Alexander Woolcott, nominated in 1811 by President James Madison, ran into a buzz saw of opposition because, as a U.S. customs collector, he had strongly enforced a controversial embargo. Senators also questioned his overall qualifications for the Court. The Senate rejected him by a vote of 9-24, the widest margin in Supreme Court history.

Ginsburg the inhaler

Although seemingly well-qualified for the Supreme Court, Douglas Ginsburg—nominated by President Reagan in 1987—never really made it to the starting line. After he was nominated, a report aired on National Public Radio (NPR) revealing that Ginsburg had used marijuana “on a few occasions” during his student days in the 1960s. Senators didn’t like that, but they were especially shocked to hear that he continued to smoke pot after graduation and while he served as a Harvard professor in the 1970s.

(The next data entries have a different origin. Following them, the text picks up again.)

-- ==== Sys2Proof/Laws/Invocation.lean ====
section
/-! SUPPORT. What a sequence of `PUT`s and an `END` do in an open invocation of either direction, in terms of the codec functions (42_encode_path.md R134, 43_decode_path.md R152). -/

namespace Sys2Proof.Machine

/-! ### Encode -/

/-- How many of `n` held or received bytes stand in whole groups of five. -/
abbrev wholeGroups (n : Nat) : Nat := 5 * (n / 5)

/-- Emitting a group empties the group buffer and leaves the width alone; the rest goes through the wrap stage (R131, R132). -/
theorem emitGroup_spec (b : List Byte) (s : State) (h : s.ColumnOk) :
    (emitGroup b s).ebufBytes = [] ∧
    (emitGroup b s).out = s.out ++ wrapStage s.ww.toNat s.col.toNat (encGroup b) ∧
    (emitGroup b s).col.toNat = stageColumn s.ww.toNat s.col.toNat (encGroup b) ∧
    (emitGroup b s).any = true ∧ (emitGroup b s).ColumnOk ∧ (emitGroup b s).ww = s.ww ∧ (emitGroup b s).puts = s.puts := by
  obtain ⟨e1, e2, e3, e4⟩ := emitAll_spec (encGroup b) s h
  obtain ⟨o, a, c, he⟩ : ∃ o a c, emitAll (encGroup b) s = { s with out := o, any := a, col := c } :=
    ⟨_, _, _, emitAll_frame _ _⟩
  have hem : (encGroup b).isEmpty = false := by
    rw [List.isEmpty_eq_false_iff, ← List.length_pos_iff, encGroup_length]; omega
  rw [he] at e1 e2 e3 e4
  have hg : emitGroup b s = { s with out := o, any := a, col := c, ecnt := 0 } := by
    rw [emitGroup, he]
  rw [hg]
  exact ⟨by simp [State.ebufBytes], e1, e2, by simpa [hem] using e4, e3, rfl, rfl⟩

/-- `PUT` in phase `ENC`, the group buffer and the output seen as lists (R132). -/
theorem encPut_spec (b : Byte) (s : State) (h : s.ColumnOk) :
    (s.ebufBytes.length < 4 → (encPut b s).ebufBytes = s.ebufBytes ++ [b] ∧ (encPut b s).out = s.out ∧
      (encPut b s).col = s.col ∧ (encPut b s).any = s.any) ∧
    (s.ebufBytes.length = 4 → (encPut b s).ebufBytes = [] ∧
      (encPut b s).out = s.out ++ wrapStage s.ww.toNat s.col.toNat (encGroup (s.ebufBytes ++ [b])) ∧
      (encPut b s).col.toNat = stageColumn s.ww.toNat s.col.toNat (encGroup (s.ebufBytes ++ [b])) ∧
      (encPut b s).any = true) ∧
    (encPut b s).ColumnOk ∧ (encPut b s).ww = s.ww := by
  have hl := ebufBytes_length s
  have hlt := s.ecnt.isLt
  by_cases hc : s.ecnt.val < 4
  · have he : encPut b s = s.storeEbuf b hc := dif_pos hc
    rw [he]
    refine ⟨fun _ => ⟨ebufBytes_storeEbuf b s hc, rfl, rfl, rfl⟩, fun h4 => by omega, h, rfl⟩
  · have he : encPut b s = emitGroup (s.ebufBytes ++ [b]) s := by
      rw [encPut, dif_neg hc, ebufBytes_full s hc]
    obtain ⟨e0, e1, e2, e3, e4, e5, -⟩ := emitGroup_spec (s.ebufBytes ++ [b]) s h
    rw [he]
    exact ⟨fun h4 => by omega, fun _ => ⟨e0, e1, e2, e3⟩, e4, e5⟩

/-- `END` in phase `ENC`: the final partial group, then the trailing line break (R133). -/
theorem encEnd_out (s : State) (h : s.ColumnOk) :
    (encEnd s).out = s.out ++ wrapStage s.ww.toNat s.col.toNat (encodeBytes s.ebufBytes) ++
      (if s.ww ≠ 0 ∧ stageColumn s.ww.toNat s.col.toNat (encodeBytes s.ebufBytes) = 0 ∧ (s.any = true ∨ s.ebufBytes ≠ [])
        then [] else [Config.lf]) := by
  have hl := ebufBytes_length s
  have hlt := s.ecnt.isLt
  have key : ∀ u : State, u.ww = s.ww → u.ColumnOk →
      (u.noErrorResult.out = u.out) ∧
      ((if u.trailingLf then u.pushOut Config.lf else u).noErrorResult.out = u.out ++
        (if s.ww ≠ 0 ∧ u.col.toNat = 0 ∧ u.any = true then [] else [Config.lf])) := by
    intro u hw _
    refine ⟨rfl, ?_⟩
    have hz : u.col.toNat = 0 ↔ u.col = 0#32 := by rw [← BitVec.toNat_inj]; simp
    by_cases h0 : s.ww = 0#32
    · simp [State.trailingLf, hw, h0]
    · by_cases h1 : u.col = 0#32
      · cases ha : u.any <;> simp [State.trailingLf, hw, h0, h1, ha]
      · have : ¬ u.col.toNat = 0 := fun hh => h1 (hz.1 hh)
        simp [State.trailingLf, hw, h0, h1, this]
  unfold encEnd
  by_cases hc : 0 < s.ecnt.val
  · obtain ⟨e0, e1, e2, e3, e4, e5, -⟩ := emitGroup_spec s.ebufBytes s h
    have hne : s.ebufBytes ≠ [] := by rw [← List.length_pos_iff]; omega
    have hen : encodeBytes s.ebufBytes = encGroup s.ebufBytes := encodeBytes_short _ (by omega) (by omega)
    simp only [if_pos hc]
    rw [(key (emitGroup s.ebufBytes s) e5 e4).2, e1, e2, e3, hen]
    simp [hne]
  · have hne : s.ebufBytes = [] := by rw [← List.length_eq_zero_iff]; omega
    simp only [if_neg hc]
    rw [(key s rfl h).2]
    simp [hne]

/-- A sequence of `PUT`s in an open encode invocation (R134). -/
theorem execAll_puts_encode (x : List Byte) (s : State) (hp : s.phase = .enc) (hc : s.ColumnOk)
    (hb : s.puts + x.length < 2 ^ 64) (hany : s.any = false → s.col = 0) :
    ∃ t, execAll (putsProgram x) s = .next t ∧ t.phase = .enc ∧ t.ww = s.ww ∧ t.fault = s.fault ∧ t.ColumnOk ∧
      (t.any = false → t.col = 0) ∧
      t.ebufBytes = (s.ebufBytes ++ x).drop (wholeGroups (s.ebufBytes ++ x).length) ∧
      t.out = s.out ++ wrapStage s.ww.toNat s.col.toNat
        (encodeBytes ((s.ebufBytes ++ x).take (wholeGroups (s.ebufBytes ++ x).length))) ∧
      t.col.toNat = stageColumn s.ww.toNat s.col.toNat
        (encodeBytes ((s.ebufBytes ++ x).take (wholeGroups (s.ebufBytes ++ x).length))) ∧
      t.any = (s.any || decide (0 < wholeGroups (s.ebufBytes ++ x).length)) := by
  induction x generalizing s with
  | nil =>
    have hl := ebufBytes_length s
    have hlt := s.ecnt.isLt
    have hw : wholeGroups (s.ebufBytes ++ []).length = 0 := by simp [wholeGroups]; omega
    refine ⟨s, rfl, hp, rfl, rfl, hc, hany, ?_⟩
    rw [hw]; simp
  | cons b x ih =>
    have hl := ebufBytes_length s
    have hlt := s.ecnt.isLt
    simp only [List.length_cons] at hb
    have ha : s.putAdmitted = true := by simp [State.putAdmitted, hp, Config.posBits]; omega
    have hx : execAll (putsProgram (b :: x)) s = execAll (putsProgram x) (encPut b s.countPut) := by
      simp [putsProgram, execAll, exec_put_enc b hp ha]
    obtain ⟨hsmall, hfull, hcol, hww⟩ := encPut_spec b s.countPut hc
    obtain ⟨hf, -, -, hph⟩ := encPut_env b s.countPut
    have hputs : (encPut b s.countPut).puts = s.puts + 1 := by
      unfold encPut
      split
      · rfl
      · exact (emitGroup_spec _ s.countPut hc).2.2.2.2.2.2
    have hany' : (encPut b s.countPut).any = false → (encPut b s.countPut).col = 0 := by
      by_cases h4 : s.ebufBytes.length < 4
      · obtain ⟨-, -, h3, h4⟩ := hsmall h4
        rw [h3, h4]; exact hany
      · obtain ⟨-, -, -, h4⟩ := hfull (show s.countPut.ebufBytes.length = 4 by have : s.countPut.ebufBytes = s.ebufBytes := rfl; rw [this]; omega)
        rw [h4]; simp
    obtain ⟨t, t1, t2, t3, t4, t5, t6, t7, t8, t9, t10⟩ :=
      ih (encPut b s.countPut) (hph.trans hp) hcol (by rw [hputs]; omega) hany'
    refine ⟨t, hx.trans t1, t2, t3.trans hww, t4.trans hf, t5, t6, ?_⟩
    by_cases h4 : s.ebufBytes.length < 4
    · obtain ⟨g1, g2, g3, g4⟩ := hsmall h4
      have hb' : (encPut b s.countPut).ebufBytes ++ x = s.ebufBytes ++ b :: x := by
        rw [g1]; simp [State.ebufBytes]
      rw [hb'] at t7 t8 t9 t10
      rw [hww, g2, g3] at t8
      rw [hww, g3] at t9
      rw [g4] at t10
      exact ⟨t7, t8, t9, t10⟩
    · have h4' : s.countPut.ebufBytes.length = 4 := by
        have : s.countPut.ebufBytes = s.ebufBytes := rfl
        rw [this]; omega
      obtain ⟨g1, g2, g3, g4⟩ := hfull h4'
      rw [g1, List.nil_append] at t7 t8 t9 t10
      have hg : (s.ebufBytes ++ [b]).length = 5 := by simp; omega
      have hs : s.ebufBytes ++ b :: x = (s.ebufBytes ++ [b]) ++ x := by simp
      have hk : wholeGroups (s.ebufBytes ++ b :: x).length = (s.ebufBytes ++ [b]).length + wholeGroups x.length := by
        rw [hs, List.length_append, hg]; simp only [wholeGroups]; omega
      rw [hk, hs, List.drop_append, List.take_append, Nat.add_sub_cancel_left, List.drop_eq_nil_of_le (Nat.le_add_right _ _),
        List.take_of_length_le (Nat.le_add_right _ _), List.nil_append, encodeBytes_group _ _ hg,
        wrapStage_append, stageColumn_append]
      have e1 : s.countPut.ebufBytes = s.ebufBytes := rfl
      have e2 : s.countPut.out = s.out := rfl
      have e3 : s.countPut.col = s.col := rfl
      have e4 : s.countPut.ww = s.ww := rfl
      rw [e1, e3, e4] at g3
      rw [e1, e2, e3, e4] at g2
      rw [hww, g2, g3, e4, List.append_assoc] at t8
      rw [hww, g3, e4] at t9
      refine ⟨t7, t8, t9, ?_⟩
      rw [t10, g4]
      simp

/-- `ENC` and a sequence of `PUT`s from `IDLE` (R134). -/
theorem execAll_encode_open (s : State) (width : Width) (x : List Byte) (hp : s.phase = .idle) (hx : x.length < 2 ^ 64) :
  ∃ u, execAll (.enc width :: putsProgram x) s = .next u ∧ u.phase = .enc ∧ u.ww = width ∧ u.fault = s.fault ∧ u.ColumnOk ∧
      u.ebufBytes = x.drop (wholeGroups x.length) ∧
      u.out = s.out ++ wrapStage width.toNat 0 (encodeBytes (x.take (wholeGroups x.length))) ∧
      u.col.toNat = stageColumn width.toNat 0 (encodeBytes (x.take (wholeGroups x.length))) ∧
      u.any = decide (0 < wholeGroups x.length) := by
  rw [execAll, exec_enc_idle width hp, andThen_next]
  generalize hv : ({ s.startInvocation with ww := width, ig := false, phase := .enc } : State) = v
  have hcol : v.ColumnOk := by
    subst hv
    by_cases h : width = 0#32
    · left; exact h
    · right; show (0 : Width) < width; rw [BitVec.lt_def]; simp; exact Nat.pos_of_ne_zero (fun h' => h (BitVec.eq_of_toNat_eq (by simpa using h')))
  have he : v.ebufBytes = [] := by subst hv; simp [State.ebufBytes]
  obtain ⟨t, a1, a2, a3, a4, a5, a6, a7, a8, a9, a10⟩ := execAll_puts_encode x v (by subst hv; rfl) hcol (by subst hv; simpa using hx) (by subst hv; intro _; rfl)
  rw [he, List.nil_append] at a7 a8 a9 a10
  have e1 : v.ww = width := by subst hv; rfl
  have e2 : v.col = 0 := by subst hv; rfl
  have e3 : v.out = s.out := by subst hv; rfl
  have e4 : v.any = false := by subst hv; rfl
  have e5 : v.fault = s.fault := by subst hv; rfl
  rw [e1, e2] at a8 a9
  rw [e4] at a10
  exact ⟨t, a1, a2, a3.trans e1, a4.trans e5, a5, a7, by rw [a8, e3]; rfl, a9, by simpa using a10⟩

/-- The wrap stage from column 0 is `WRAP'` (R134). -/
theorem wrapStage_zero (w : Nat) (s : List Byte) : wrapStage w 0 s = wrapOpen s w := by
  unfold wrapStage
  split
  · simp [wrapOpen, *]
  · rw [wrapOpen_eq_wrapFrom]; omega

/-- `WRAP` is the wrap stage from column 0 and the trailing line break of `END` (R100, R133). -/
theorem wrap_eq_wrapStage (w : Nat) (s : List Byte) : wrap s w = wrapStage w 0 s ++ 
  (if w ≠ 0 ∧ stageColumn w 0 s = 0 ∧ s ≠ [] then [] else [Config.lf]) := by
  by_cases h : w = 0
  · subst h; simp [wrap_zero, wrapStage]
  · have := wrap_eq_wrapFrom s w (by omega)
    rw [this]; simp only [wrapStage, stageColumn, if_neg h]
    congr 1
    rw [columnAfter_eq_mod w 0 s (by omega)]
    by_cases h1 : s.length % w = 0 <;> by_cases h2 : s = [] <;> simp [h, h1, h2]

/-- `ENCODE` of the whole groups, then of the rest (R99 (e)). -/
theorem encodeBytes_wholeGroups (x : List Byte) :
    encodeBytes x = encodeBytes (x.take (wholeGroups x.length)) ++ encodeBytes (x.drop (wholeGroups x.length)) := by
  conv => lhs; rw [← List.take_append_drop (wholeGroups x.length) x]
  rw [encodeBytes_append]
  simp [wholeGroups]; omega

end Sys2Proof.Machine
end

Ginsburg got the message and withdrew his own nomination.

The rejected nominee whose name became a political verb

Supreme Court nominees who are rejected on the basis of their views—or at least their views as perceived by members of the Senate–are said to have been “borked.” The neologism derives from Robert Bork, nominated by President Ronald Reagan in 1987, and rejected by the Senate after some of the toughest and most substantive confirmation hearings in recent memory. Bork’s defenders say that his conservative views were unfairly portrayed.  Conservative commentators tend to define “borking” as the unfair vilification and defamation of a nominee to block his or her appointment. Liberal commentators take a different view, describing what happened in his confirmation hearings as a rigorous probing of Bork’s legal positions.

But whichever is your preferred definition, subsequent nominees clearly learned a lesson from the original “borking:” to avoid public positions that would enable anyone to “bork” them. To see that lesson in action, watch excerpts of the Senate confirmation hearings of current Supreme Court justices Roberts and Alito.

“Borking” came back into vogues when the Senate was preparing to hold confirmation hearings for Elena Kagan, who wrote a now-famous 1995 article labeling recent Supreme Court confirmation hearings “a vapid and hollow charade,” and calling for more rigorous questioning of nominees. Elena Kagan passed muster and joined the Supreme Court.

With the recent death [Feb. 2016] of Justice Antonin Scalia, the lessons of history are coming back into focus. Will President Obama even get a hearing for his nominee? And will any Obama nominee between now and the 2016 election get the approval of the Republican-led Senate?  This go-round could create a whole new chapter in Supreme Court history.